• [ABOUT THIS TASK]: How do the lines below between the ones holding "it (R384). -/" and "images are checked", inclusive, read? Give them again exactly, with no other lines.

▼

-- ==== Sys2Proof/Machine/Restore.lean ====
section
/-! DEFINITION. Restore of a SAVED launch (R315, R383, R384). -/

namespace Sys2Proof.Machine

/-- The elements that an image describes, its words unchecked (R383); none when it cannot be read. -/
def State.imageElems (s : State) (w : BitVec 8) (va : Nat) : Option (List Elem) :=
  match s.vrange w va 64 false with
  | .error _ => none
  | .ok v0 =>
    let hdr : BitVec 512 := BitVec.ofNat 512 (v0.readNat s.mem 0 64)
    let i0 : Img := ⟨v0, s.mem, hdr⟩
    match s.vrange w va (max 64 i0.size) false with
    | .error _ => none
    | .ok v =>
      let i : Img := ⟨v, s.mem, hdr⟩
      let ps := if i.fld 192 32 = 0 then [] else (i.pats (i.fld 192 32) (i.fld 384 32)).1
      some ((sitesOf i.w i.h 0).map fun q => loadElem ps q.1 q.2)

/-- The slots of a context in the elements of an image, at a site. -/
def slotsAt (es : List Elem) (x y c : Nat) : List (Nat × SlotWord) :=
  match es.find? fun e => e.x == x && e.y == y with
  | some e => e.slots.filter fun q => q.1 / 32 == c
  | none => []

/-- The elements from which each context's words are reloaded: the image's, or those of the configuration that its CTXNEXT
loaded (R383); none when one cannot be read. -/
def State.wordSources (s : State) (w : BitVec 8) (g : Region) : Option (List (Nat × List Elem)) :=
  ((List.range 8).filter fun c => g.ctx.getD c .free != .free).foldl (fun acc c =>
    match acc, s.imageElems w (let a := (g.ctxCfg.getD c 0).toNat
                               if a = 0 then g.image.toNat else a) with
    | some l, some es => some (l ++ [(c, es)])
    | _, _ => none) (some [])

/-- A region with its slot words reloaded (R383); none when an image cannot be read. -/
def State.reloadWords (s : State) (w : BitVec 8) (g : Region) : Option Region :=
  (s.wordSources w g).map fun src =>
    { g with elems := g.elems.map fun e => { e with badWords := [], slots := src.flatMap fun p => slotsAt p.2 e.x e.y p.1 } }

/-- A mode word without PAR and SIZE when it is a landing's. -/
def landingBlind (w : Word64) : Word64 :=
  if modeOf w = 6 then setBits (setBits w 56 (0 : BitVec 4)) 39 (0 : BitVec 9) else w

/-- The colour table that an image itself holds; empty when it cannot be read. -/
def State.imageTable (s : State) (w : BitVec 8) (va : Nat) : List (BitVec 256) :=
  match s.vrange w va 64 false with
  | .error _ => []
  | .ok v0 =>
    let hdr : BitVec 512 := BitVec.ofNat 512 (v0.readNat s.mem 0 64)
    match s.vrange w va (max 64 (Img.mk v0 s.mem hdr).size) false with
    | .error _ => []
    | .ok v => colourTable ⟨v, s.mem, hdr⟩ s.mem none []

/-- What may not differ between an image and one that replaces it (R384). -/
def Region.imageBlind (g : Region) : Region :=
  { g with image := 0, tiles := g.tiles.map fun t => { t with modes := t.modes.map landingBlind } }

/-- An element's landing entries in the order of their buckets, as they are copied into a larger landing (R384). -/
def Elem.rebucket (e : Elem) : Elem :=
  let land := e.store.filter Entry.landed
  { e with store := (e.store.filter fun n => !n.landed) ++
      (List.range 64).flatMap fun b => land.filter fun n => bucket n.slot n.side n.tok.tag == b }

/-- A region under the image that its snapshot header names: itself when that has not changed; with the new landings when the
new image differs in nothing but their PAR and SIZE and passes its checks; else none (R384). The launch's colour table stays, so the
images are checked with it, and their own tables must agree. -/
def State.newImage (s : State) (l : Launch) (g : Region) (area : Nat) : Option Region :=
  let va := readNat s.mem (area + 0x18) 8
  if va = g.image.toNat then some g
  else
    let load (a : Nat) : Loaded := loadImage s l.world a l.priv none [] none none (some g.coltab)
    match load va, load g.image.toNat with
    | .ok a ha, .ok b hb =>
      if a.imageBlind == b.imageBlind && ha == hb && s.imageTable l.world va == s.imageTable l.world g.image.toNat then
        some { g with
          image := BitVec.ofNat 64 va
          elems := g.elems.map Elem.rebucket
          tiles := g.tiles.map fun t => match a.tile? t.x t.y with
            | some n => { t with modes := n.modes }
            | none => t }
      else none
    | _, _ => none

/-- A CTXNEXT that waits as a snapshot has it goes back to the ready queue of its element: its pending reply is a token again (R383). Its
operand is the address in the area, at 16 bytes an entry; the rest of the payload is zero. (DESIGN CHOICE, log 41.) -/
def Region.requeue (g : Region) (m : List Host.Cell) (area now : Nat) : Region :=
  g.ctxReqs.zipIdx.foldl (fun g q =>
    let r := q.1.reply
    match g.elem? r.x r.y with
    | none => g
    | some e =>
      let addr : Word64 := if q.2 < 8 then ofBytes 64 (readBytes m (area + 0x80 + 16 * q.2) 8) else q.1.addr
      let t : Token := ⟨mkHdr 0 0 (BitVec.ofNat 5 r.slot) 0 true 0 false r.last 0, r.tag, addr.setWidth 256, none⟩
      let g1 := (g.count .ctrl r.tag (-1) false).count (.site r.x r.y) r.tag 1 false
      g1.putElem (e.complete now (setOf (tagCtx r.tag) r.slot [(0, t)] now none))) { g with ctxReqs := [] }

/-- A restored region's accesses start again from the colour-window stage, and the banks' orders start at copy channel 0 (R209, R382,
R383). -/
def Region.restart (g : Region) : Region :=
  let h := g.reissue
  { h with tiles := h.tiles.map fun t => { t with rr := [] } }

/-- The members of a launch as a restore puts them in place: the area read back, the slot words reloaded, waiting CTXNEXT in the ready
queues, the entry ports open; none when it is refused (R383). (DESIGN CHOICE, log 41.) -/
def State.restored (s : State) (l : Launch) : List (Region × Nat × Nat) → Option (List Region)
  | [] => some []
  | (g, area, _) :: rest =>
    match s.newImage l (g.readSnap s.mem area) area with
    | none => none
    | some g1 =>
      match s.reloadWords l.world g1, s.restored l rest with
      | some g2, some gs =>
        let g3 := (g2.requeue s.mem area s.cycle).restart
        some ({ g3.setClosed false with stall := [], sweepStart := s.cycle } :: gs)
      | _, _ => none

/-- Every view of a launch is rewritten from its remap table (R315, R383). -/
def State.rewriteViews (s : State) (h : Word32) : State :=
  s.kvSeqs.foldl (fun s e => s.refreshViews { e with views := e.views.filter fun v => v.r.h == h } ⟨e.pa % 65536, e.pages⟩) s

/-- REGION_RESTORE: a SAVED launch in its new place is restored and RUNNING, or the restore is refused with 0xE.05 and it stays
SAVED (R383, R384, R412). While an area meets a held line it waits (R261). -/
def execRegionRestore (h : Word32) (s : State) : Host.Outcome State Fault Refusal :=
  match s.launch? h with
  | none => .next s
  | some l =>
    if l.state != .loading || !l.scanned || s.pkg != .running || s.areasWait l.areas then .next s
    else
      let s := l.areas.foldl (fun s a => s.peek a.1 a.2) s
      match s.restored l (l.members.zip l.areas) with
      | none =>
        .next (match l.members[0]? with
          | some g => (s.saveLaunch l).deliver (regionFault s l g l.world (mkCause 14 5) 0 0 0)
          | none => s)
      | some ms =>
        let s1 := s.putLaunch { l with state := .running, members := ms, scanned := false, areas := [], frozenBy := none }
        .next ((s1.rewriteViews h).releaseBrk h).bumpLayout

end Sys2Proof.Machine
end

▲

• [RESULT OF THIS TASK]:
/-- What may not differ between an image and one that replaces it (R384). -/
def Region.imageBlind (g : Region) : Region :=
  { g with image := 0, tiles := g.tiles.map fun t => { t with modes := t.modes.map landingBlind } }

/-- An element's landing entries in the order of their buckets, as they are copied into a larger landing (R384). -/
def Elem.rebucket (e : Elem) : Elem :=
  let land := e.store.filter Entry.landed
  { e with store := (e.store.filter fun n => !n.landed) ++
      (List.range 64).flatMap fun b => land.filter fun n => bucket n.slot n.side n.tok.tag == b }

/-- A region under the image that its snapshot header names: itself when that has not changed; with the new landings when the
new image differs in nothing but their PAR and SIZE and passes its checks; else none (R384). The launch's colour table stays, so the
images are checked with it, and their own tables must agree. -/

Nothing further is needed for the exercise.